Przypomnijmy - o pożarach trawiących składowisko śmieci w Fałkowie pisaliśmy już kilkakrotnie. Od lipca doszło tam już do sześciu pożarów. Nawet straż pożarna nie wie, czy ognień powstaje spontanicznie, czy też płomienie są wzniecane przez sprawcę.
Fałkowskie składowisko to tak naprawdę niekontrolowana hałda śmieci, która nie jest utylizowana zgodnie z normami.
Polecany artykuł:
- To po prostu jedna wielka kupa śmieci - przyznaje wprost rzecznik. - To jest poza procedurami przyjętymi w zakresie składowania i sposobu postępowania ze śmieciami. W związku z tym jedni myślą, że ktoś to podpala na złość właścicielowi, a inni twierdzą, że on sam podpala śmieci, bo chce się pozbyć tego wszystkiego - wyjaśniał w październiku st. kpt. Mariusz Czapelski, rzecznik koneckiej straży pożarnej.
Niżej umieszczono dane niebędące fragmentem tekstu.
theorem highByte_eq_ofNat (h : Half) : highByte h = BitVec.ofNat 8 (h.toNat / 256) := by
  apply BitVec.eq_of_toNat_eq
  simp [highByte, Nat.shiftRight_eq_div_pow]

end

/-- Settles O6: each assigned byte is decoded to its row and a byte outside the six to the unrecognised command; the
step of a paged row is `step_cmd_of_paged`, that of a complete one its execution. -/
theorem commandPhaseStepFollowsItsByte : Obligations.CommandPhaseStepFollowsItsByte := by
  intro s rest hok hphase
  refine ⟨fun hin => ?_, fun b hin => ?_⟩
  · rw [step_cmd_of_recv hok hphase hin, fetchCommand, State.received_of_inputs hin]
    rfl
  · have hsel : (if (s.readByte 0).getLsbD 3 then s.vddReg else s.vadReg) = s.selectedVoltage := rfl
    rw [hsel]
    split_ifs with hrdsp hwrsp hcpsp hrecall hconvt hconvv
    · exact step_cmd_of_paged hok hphase hin (hrdsp ▸ decodeCommand_opcode .rdsp)
    · exact step_cmd_of_paged hok hphase hin (hwrsp ▸ decodeCommand_opcode .wrsp)
    · exact step_cmd_of_paged hok hphase hin (hcpsp ▸ decodeCommand_opcode .cpsp)
    · exact step_cmd_of_paged hok hphase hin (hrecall ▸ decodeCommand_opcode .recallMem)
    · rw [step_cmd_of_complete hok hphase hin (i := .convt) (hconvt ▸ rfl)]
      exact exec_convt_of_cmd hok hphase
    · rw [step_cmd_of_complete hok hphase hin (i := .convv) (hconvv ▸ rfl)]
      exact exec_convv_of_cmd hok hphase
    · have hb : b ∉ assignedOpcodes := by
        simp [assignedOpcodes, hrdsp, hwrsp, hcpsp, hrecall, hconvt, hconvv]
      rw [step_cmd_of_complete hok hphase hin (decodeCommand_of_unassigned hb),
        List.append_cons _ _ [Event.report b]]
      exact exec_cmd_of_cmd b hphase

/-- Settles O7: with a page index the step is `selectPage` for all four commands, whose two branches are the two
clauses. -/
theorem indexPhaseStepChecksThePage : Obligations.IndexPhaseStepChecksThePage := by
  intro s c rest hok hphase
  refine ⟨fun hin => ?_, fun p hin hp => ?_, fun p hin hp => ?_⟩
  · rw [step_idx_of_recv hok hphase hin, fetchIndex, State.received_of_inputs hin]
    rfl
  · rw [step_idx_of_byte hok hphase hin]
    exact selectPage_of_le hp
  · rw [step_idx_of_byte hok hphase hin]
    cases c <;> exact selectPage_of_lt hp

/-- Settles O14: the next state is the one of `exec_convv_of_cmd`; each clause is a read after the write of two bytes or
after the recomputation of page 0. -/
theorem convertVoltageCopiesTheSelectedChannel : Obligations.ConvertVoltageCopiesTheSelectedChannel := by
  intro s hok hlen hphase
  refine ⟨_, exec_convv_of_cmd hok hphase, rfl, ?_, ?_, fun a h3 h4 => ?_, ?_, fun q hq => ?_,
    rfl, rfl, rfl, rfl, rfl⟩
  · simp [State.readByte_writeHalf, lowByte_eq_ofNat, State.selectedVoltage]
  · simp [State.readByte_writeHalf, highByte_eq_ofNat, State.selectedVoltage]
  · simp [State.readByte_writeHalf, h3, h4]
  · exact State.checksum_recompute_self (by simp [hlen])
  · simp [State.checksum_recompute_of_ne hq]

end Sys2Proof.Machine
end

section
/-! SUPPORT. Where the checksum cache is written: an operation that recomputes changes the slots of its own pages only,
so no step writes the spare slot (41_memory_store.md R141, 10_state.md R21). -/

namespace Sys2Proof.Machine

section

variable {s t : State}

@[simp] theorem State.storeFromBus_checksum (a : Nat) (b : Byte) (x : Nat) :
    (s.storeFromBus a b).checksum x = s.checksum x := by
  unfold State.storeFromBus
  split <;> rfl

/-- Bytes are written to the scratchpad alone; the checksums wait for a recomputation. -/
theorem State.writeBytes_frame (bs : List Byte) (a : Nat) :
    ∃ mem, s.writeBytes a bs = { s with mem := mem } := by
  induction bs generalizing s a with
  | nil => exact ⟨s.mem, rfl⟩
  | cons b bs ih =>
    obtain ⟨mem, h⟩ := ih (s := s.writeByte a b) (a + 1)
    exact ⟨mem, h⟩

/-- A page that begins where the touched bytes end, or later, is not recomputed (R144). -/
theorem State.checksum_recomputeTouched_of_le {pos n q : Nat} (hq : pos + n ≤ 8 * q) (hlen : q ≤ s.crc.length) :
    (s.recomputeTouched pos n).checksum q = s.checksum q := by
  unfold State.recomputeTouched
  split
  · rfl
  · have hlast : pos >>> 3 + ((pos + n - 1) >>> 3 - pos >>> 3 + 1) ≤ q := by
      simp only [Nat.shiftRight_eq_div_pow]
      omega
    rw [State.checksum_recomputePages _ _ _ (hlast.trans hlen), if_neg (by omega)]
Po pożarach Fałków i okoliczne miejscowości zmagają się z poważnym problemem - prawdziwą inwazją szczurów. Problem dotyczy przede wszystkim Pląskowic i Skórnic.
Mieszkańcy robią, co mogą, by pozbyć się problemu gryzoni, które powodują liczne szkody w gospodarstwach.
- Po pierwszym pożarze szczury nawet nie uciekały przed ludźmi, tylko chodziły sobie po podwórkach. Teraz jest podobnie - cały czas rozkładamy trutki, ale szczury cały czas się pojawiają i tworzą szkody w gospodarstwach. A to jedzą małe kurczaki, a to gołębie. Mamy różne straty - opowiada Krystyna Ostrowska, sołtys Pląskowic. - Najbardziej boimy się epidemii chorób i zarazków, które te szczury mogą roznosić. Ostatnio poumierały mi masowo kurczaki i zastanawiam się, czy nie doszło do tego na tym tle - dodaje.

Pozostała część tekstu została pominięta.